California’s Davis-Stirling Act allows an association to levy assessments in an amount “sufficient to perform its obligations,” leaving the calculation method to the declaration. Davis-Stirling also restricts the board’s ability to increase assessments but only requires a majority vote if the increase is more than twenty percent over the prior year.
UCIOA jurisdictions allow flexibility in situations where benefits or costs are not evenly distributed among owners. For instance, if not all owners benefit from a particular common expense, the association can limit assessments for that expense to the owners who actually benefit. UCIOA §3-115(c)(2). Similarly, insurance costs must be assessed according to owners’ relative risk factors and, if utility costs are included within assessments, they must be proportionally assessed based on usage. Id. When a common expense results from an owner’s “willful misconduct” or “gross negligence,” such as repair costs for damaged community property, the association can assess the costs exclusively to the responsible owner. UCIOA § 3-115(e).
HOA Liens & Foreclosures
A common feature of all HOA laws is the power of an association to place a lien for unpaid assessments upon the property of non-paying owners. Under the UCIOA, the lien can include reasonable attorney’s fees, late fees, fines for violations of community rules, and interest of up to 18%. UCIOA §3-116. California and Arizona both cap interest at 12.00% and prohibit inclusion of fines within liens. California allows for non-judicial foreclosure of HOA liens, which means the association can foreclose upon and sell a delinquent member’s property to pay off the lien without going to court. The amended UCIOA allows non-judicial foreclosure in states that permit non-judicial foreclosure of mortgages. UCIOA §3-116. However, most states require HOA lien foreclosures to proceed through the court system.
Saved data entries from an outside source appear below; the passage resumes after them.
-- ==== Sys2Proof/Laws/Pixels.lean ====
section
/-! SUPPORT. What the PPU's register writes and the pixel pipeline keep. -/

namespace Sys2Proof.Machine

section

variable {p : Ppu}

/-- The fields the invariant of the PPU speaks of. -/
theorem PpuInv.of_eq {q : Ppu} (h : PpuInv p) (h1 : q.vram = p.vram) (h2 : q.oam = p.oam) (h3 : q.bgPal = p.bgPal)
    (h4 : q.objPal = p.objPal) (h5 : q.fb = p.fb) (h6 : q.spritesAt = p.spritesAt) (h7 : q.ly = p.ly)
    (h8 : q.lineTicks = p.lineTicks) (h9 : q.bgFifo = p.bgFifo) (h10 : q.spFifo = p.spFifo)
    (h11 : q.lineSprites = p.lineSprites) (h12 : q.bcps = p.bcps) (h13 : q.ocps = p.ocps) (h14 : q.lcdc = p.lcdc)
    (h15 : q.mode = p.mode) (h16 : q.lx = p.lx) (h17 : q.winLy = p.winLy) : PpuInv q := by
  constructor <;> simp only [Ppu.lcdEnabled, Ppu.windowLinesMax, h1, h2, h3, h4, h5, h6, h7, h8, h9, h10, h11, h12, h13, h14, h15, h16, h17]
  exacts [h.vram, h.oam, h.bgPal, h.objPal, h.fb, h.spritesAt, h.ly, h.lineTicks, h.bgFifo, h.spFifo, h.lineSprites,
    h.bcps, h.ocps, h.vblank, h.off, h.transfer, h.winLy]

/-- Inside a dot, before the end of the line: as the invariant, but that `line_ticks` may be 456 and `lx` 160. -/
structure DotInv (p : Ppu) : Prop where
  vram        : Memory.wf 0x4000 p.vram = true
  oam         : Memory.wf 160 p.oam = true
  bgPal       : Memory.wf 64 p.bgPal = true
  objPal      : Memory.wf 64 p.objPal = true
  fb          : PixelMap.wf p.fb = true
  spritesAt   : SpriteMap.wf p.spritesAt = true
  ly          : p.ly < 154
  lineTicks   : p.lineTicks ≤ 456
  bgFifo      : p.bgFifo.length ≤ 16
  spFifo      : p.spFifo.length ≤ 8
  lineSprites : p.lineSprites ≤ 10
  bcps        : p.bcps.getLsbD 6 = false
  ocps        : p.ocps.getLsbD 6 = false
  enabled     : p.lcdEnabled = true
  vblank      : p.mode = .vblank ↔ 144 ≤ p.ly
  transfer    : p.mode = .pixelTransfer → p.lx ≤ 160
  winLy       : p.winLy ≤ p.windowLinesMax

theorem PpuInv.toDot (h : PpuInv p) (he : p.lcdEnabled = true) : DotInv p :=
  ⟨h.vram, h.oam, h.bgPal, h.objPal, h.fb, h.spritesAt, h.ly, Nat.le_of_lt h.lineTicks, h.bgFifo, h.spFifo,
    h.lineSprites, h.bcps, h.ocps, he, h.vblank he, fun hm => Nat.le_of_lt (h.transfer hm), h.winLy⟩

theorem DotInv.toInv (h : DotInv p) (hl : p.lineTicks < 456) (hx : p.mode = .pixelTransfer → p.lx < 160) : PpuInv p :=
  ⟨h.vram, h.oam, h.bgPal, h.objPal, h.fb, h.spritesAt, h.ly, hl, h.bgFifo, h.spFifo,
    h.lineSprites, h.bcps, h.ocps, fun _ => h.vblank, by simp [h.enabled], hx, h.winLy⟩

theorem DotInv.of_eq {q : Ppu} (h : DotInv p) (h1 : q.vram = p.vram) (h2 : q.oam = p.oam) (h3 : q.bgPal = p.bgPal)
    (h4 : q.objPal = p.objPal) (h5 : q.fb = p.fb) (h6 : q.spritesAt = p.spritesAt) (h7 : q.ly = p.ly)
    (h8 : q.lineTicks = p.lineTicks) (h9 : q.bgFifo = p.bgFifo) (h10 : q.spFifo = p.spFifo)
    (h11 : q.lineSprites = p.lineSprites) (h12 : q.bcps = p.bcps) (h13 : q.ocps = p.ocps) (h14 : q.lcdc = p.lcdc)
    (h15 : q.mode = p.mode) (h16 : q.lx = p.lx) (h17 : q.winLy = p.winLy) : DotInv q := by
  constructor <;> simp only [Ppu.lcdEnabled, Ppu.windowLinesMax, h1, h2, h3, h4, h5, h6, h7, h8, h9, h10, h11, h12, h13, h14, h15, h16, h17]
  exacts [h.vram, h.oam, h.bgPal, h.objPal, h.fb, h.spritesAt, h.ly, h.lineTicks, h.bgFifo, h.spFifo, h.lineSprites,
    h.bcps, h.ocps, h.enabled, h.vblank, h.transfer, h.winLy]

/-! Register writes. -/

theorem paletteIndexOf_lt (b : Byte) : paletteIndexOf b < 64 := (b.extractLsb' 0 6).isLt

theorem paletteSpecStore_bit6 (v : Byte) : (paletteSpecStore v).getLsbD 6 = false := by
  simp [paletteSpecStore]

theorem paletteSpecNext_bit6 {b : Byte} (h : b.getLsbD 6 = false) : (paletteSpecNext b).getLsbD 6 = false := by
  simp only [paletteSpecNext]
  split
  · rw [BitVec.getLsbD_append]
    simpa using h
  · exact h

theorem Ppu.busBank_le (m : HwMode) : p.busBank m ≤ 1 := by
  have := p.vbk.isLt
  cases m <;> simp only [Ppu.busBank] <;> omega

theorem PpuInv.writeVram {m : HwMode} {off : Nat} (v : Byte) (ho : off < 0x2000) (h : PpuInv p) :
    PpuInv (p.writeVram m off v) := by
  have := p.busBank_le m
  exact ⟨Memory.wf_insert v (by omega) h.vram, h.oam, h.bgPal, h.objPal, h.fb, h.spritesAt, h.ly, h.lineTicks, h.bgFifo,
    h.spFifo, h.lineSprites, h.bcps, h.ocps, h.vblank, h.off, h.transfer, h.winLy⟩

theorem PpuInv.writeOam {i : Nat} (v : Byte) (hi : i < 160) (h : PpuInv p) : PpuInv (p.writeOam i v) :=
  ⟨h.vram, Memory.wf_insert v hi h.oam, h.bgPal, h.objPal, h.fb, h.spritesAt, h.ly, h.lineTicks, h.bgFifo,
    h.spFifo, h.lineSprites, h.bcps, h.ocps, h.vblank, h.off, h.transfer, h.winLy⟩

theorem PpuInv.writeBcpd (v : Byte) (h : PpuInv p) : PpuInv (p.writeBcpd v) :=
  ⟨h.vram, h.oam, Memory.wf_insert v (paletteIndexOf_lt _) h.bgPal, h.objPal, h.fb, h.spritesAt, h.ly, h.lineTicks,
    h.bgFifo, h.spFifo, h.lineSprites, paletteSpecNext_bit6 h.bcps, h.ocps, h.vblank, h.off, h.transfer, h.winLy⟩

theorem PpuInv.writeOcpd (v : Byte) (h : PpuInv p) : PpuInv (p.writeOcpd v) :=
  ⟨h.vram, h.oam, h.bgPal, Memory.wf_insert v (paletteIndexOf_lt _) h.objPal, h.fb, h.spritesAt, h.ly, h.lineTicks,
    h.bgFifo, h.spFifo, h.lineSprites, h.bcps, paletteSpecNext_bit6 h.ocps, h.vblank, h.off, h.transfer, h.winLy⟩

theorem PpuInv.setBcps (v : Byte) (h : PpuInv p) : PpuInv { p with bcps := paletteSpecStore v } :=
  ⟨h.vram, h.oam, h.bgPal, h.objPal, h.fb, h.spritesAt, h.ly, h.lineTicks,
    h.bgFifo, h.spFifo, h.lineSprites, paletteSpecStore_bit6 v, h.ocps, h.vblank, h.off, h.transfer, h.winLy⟩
While common interest statutes give associations substantial power relating to assessments and liens, it’s important to note that members are also afforded considerable rights. Perhaps most importantly, members have the right to inspect HOA records, allowing them to examine how their money is being spent. When combined with owners’ voting rights and the fiduciary duties imposed on board-members, the right to inspection creates a strong incentive for HOA officers to behave ethically.
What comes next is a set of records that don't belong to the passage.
/-- Settles O45: each trigger is what `Apu.trigger_ch1` to `Apu.trigger_ch4` say of the stored register. -/
theorem triggers : Obligations.Triggers := by
  unfold Obligations.Triggers
  intro s hb v hp hv
  refine ⟨fun h => ?ch1, fun h => ?ch2, fun h => ?ch3, fun h => ?ch4⟩
  case ch1 =>
    obtain ⟨n, ht⟩ := (s.apu.storeNrc4 .ch1 v).trigger_ch1 s.cfg.gen s.draws
    refine ⟨_, exec_wrNrc4_trigger hp hv h rfl ht, ?enabled, ?on, ?frame⟩
    case enabled => exact s.apu.storeNrc4_ch1_enabled_iff v
    case on => exact sweepOn_iff _
    case frame =>
      simp only [Chan.trigger_eq, Envelope.trigger_eq, squareReload_eq, masked47_mod_eight, State.setApu_apu,
        Apu.storeNrc4, freqOf_masked47, sweepPeriod_eq, periodOr8]
      by_cases hgen : s.cfg.gen = .standard <;> simp only [hgen, if_true, if_false]
  case ch2 =>
    obtain ⟨n, ht⟩ := (s.apu.storeNrc4 .ch2 v).trigger_ch2 s.cfg.gen s.draws
    refine ⟨_, exec_wrNrc4_trigger hp hv h rfl ht, dacOnEnv_iff _, ?_⟩
    simp only [Chan.trigger_eq, Envelope.trigger_eq, squareReload_eq, masked47_mod_eight, State.setApu_apu, Apu.storeNrc4]
    by_cases hgen : s.cfg.gen = .standard <;> simp only [hgen, if_true, if_false]
  case ch3 =>
    obtain ⟨n, ht⟩ := (s.apu.storeNrc4 .ch3 v).trigger_ch3 s.cfg.gen s.draws
    refine ⟨_, exec_wrNrc4_trigger hp hv h rfl ht, Iff.rfl, ?_⟩
    simp only [Chan.trigger_eq, waveReload_eq, masked47_mod_eight, State.setApu_apu, Apu.storeNrc4]
    by_cases hgen : s.cfg.gen = .standard <;> simp only [hgen, if_true, if_false]
  case ch4 =>
    obtain ⟨n, ht⟩ := (s.apu.storeNrc4 .ch4 v).trigger_ch4 s.cfg.gen s.draws
    refine ⟨_, exec_wrNrc4_trigger hp hv h rfl ht, dacOnEnv_iff _, ?_⟩
    simp only [Chan.trigger_eq, Envelope.trigger_eq, noiseReload_eq, State.setApu_apu, Apu.storeNrc4]
    by_cases hgen : s.cfg.gen = .standard <;> simp only [hgen, if_true, if_false]

end Sys2Proof.Machine

namespace Sys2Proof.Machine

/-! The tick fan-out: what the engines' ticks keep, and `IOTICK` cycle by cycle and device by device (R440, R441). -/

section

variable {P : State → Prop} {s : State}

/-- What the updates of the block flags and of the engine's own registers keep, the source's release keeps. -/
theorem releaseSource_keeps (hBus : ∀ b s, P s → P (s.setBus b)) (hDma : ∀ d s, P s → P (s.setDma d)) (h : P s) :
    P (releaseSource s) := by
  simp only [releaseSource, State.setBlocked]
  split
  · exact hDma _ _ (hBus _ s h)
  · exact h

theorem dmaTakeSource_keeps (hBus : ∀ b s, P s → P (s.setBus b)) (hDma : ∀ d s, P s → P (s.setDma d)) (h : P s) :
    P (dmaTakeSource s) := by
  simp only [dmaTakeSource, State.setBlocked]
  split
  · exact hDma _ _ (hBus _ s h)
  · exact h
  · exact h

/-- The work of a tick is a write of OAM or a read of the source, each with the updates that go with it (R284 to R286). -/
theorem dmaWork_keeps (hWrite : ∀ a v s, P s → P (busWrite a v false s)) (hBus : ∀ b s, P s → P (s.setBus b))
    (hDma : ∀ d s, P s → P (s.setDma d)) (c : Nat) (h : P s) : P (dmaWork c s) := by
  simp only [dmaWork]
  split
  · simp only [dmaWriteStep]
    split
    · exact releaseSource_keeps hBus hDma (hDma _ _ (hWrite _ _ s h))
    · exact hDma _ _ (hWrite _ _ s h)
  · split
    · simp only [dmaReadStep, busRead_snd]
      split
      · exact hDma _ _ (hBus _ _ (dmaTakeSource_keeps hBus hDma h))
      · exact hDma _ _ (hBus _ _ h)
    · exact h

/-- What the bus writes of an engine and the updates of its own registers and block flags keep, `TICK_DMA` keeps. -/
theorem tickDma_keeps (hWrite : ∀ a v s, P s → P (busWrite a v false s)) (hBus : ∀ b s, P s → P (s.setBus b))
    (hDma : ∀ d s, P s → P (s.setDma d)) (h : P s) : P (tickDma s) := by
  simp only [tickDma]
  split
  · have hw : P (dmaWork s.dma.cycle s) := dmaWork_keeps hWrite hBus hDma s.dma.cycle h
    split
    · exact releaseSource_keeps hBus hDma (hBus _ _ (hDma _ _ (hDma _ _ hw)))
    · exact hDma _ _ hw
  · exact h

/-- What its bus writes and the updates of its own registers keep, `TICK_HDMA` keeps. -/
theorem tickHdma_keeps (hWrite : ∀ a v s, P s → P (busWrite a v false s)) (hHdma : ∀ e s, P s → P (s.setHdma e))
    (h : P s) : P (tickHdma s) := by
  simp only [tickHdma]
  split
  · exact h
  · exact h
  · split
    · exact hHdma _ s h
    · exact h
  · split
    · exact hHdma _ s h
    · exact h
  · simp only [hdmaReadStep, busRead_snd]
    exact hHdma _ s h
  · exact hHdma _ _ (hWrite _ _ s h)

end

theorem tickDma_cfg (s : State) : (tickDma s).cfg = s.cfg :=
  tickDma_keeps (P := fun t => t.cfg = s.cfg) (fun a v t h => (busWrite_cfg a v false t).trans h) (fun _ _ h => h)
    (fun _ _ h => h) rfl

theorem tickHdma_cfg (s : State) : (tickHdma s).cfg = s.cfg :=
  tickHdma_keeps (P := fun t => t.cfg = s.cfg) (fun a v t h => (busWrite_cfg a v false t).trans h) (fun _ _ h => h) rfl

theorem fastGroup_cfg (s : State) : (fastGroup s).cfg = s.cfg := by
  simp only [fastGroup, tickDma_cfg, tickSerial_frame, tickTimer_frame]

theorem slowGroup_cfg (s : State) : (slowGroup s).cfg = s.cfg := by
  simp only [slowGroup, tickHdma_cfg, tickApu_frame, tickPpu_frame]

/-! Cycle by cycle (R440). -/

section

variable {s : State}

/-- In normal speed every cycle has its slow group. -/
theorem cycleTick_normal (s : State) : cycleTick false s = slowGroup ((fastGroup s).setHalfPhase false) := rfl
Statutory notice requirements also protect owners by ensuring they are aware of enforcement actions taken by the board. Many jurisdictions, though not the UCIOA, require HOA boards to provide notice prior to recording a lien. California allows owners to opt for dispute resolution before a lien is recorded, and Florida provides a statutory means for contesting a filed lien without going to court. The requirement of pre-foreclosure notice is nearly universal. Notably, the procedural rules imposed upon associations are not just technicalities – failure to strictly comply can render a lien invalid and even result in liability for the association. See Diamond v. Superior Court, 217 Cal. App. 4th 1172 (2013).
The Bottom Line
The simplest way for owners to safeguard their other rights is to exercise the right to vote. It’s easy to disregard letters from your association board and skip member meetings, but doing so negates an essential feature of community associations: their democratic character. “Little democratic sub-societies,” as described by the Florida judge, work best when all members participate. The oft-repeated (and occasionally maligned) political line, “if you don’t vote, you can’t complain,” may be more appropriately applied to HOA’s, a realm in which each owner’s individual vote carries greater weight and anyone can run for president.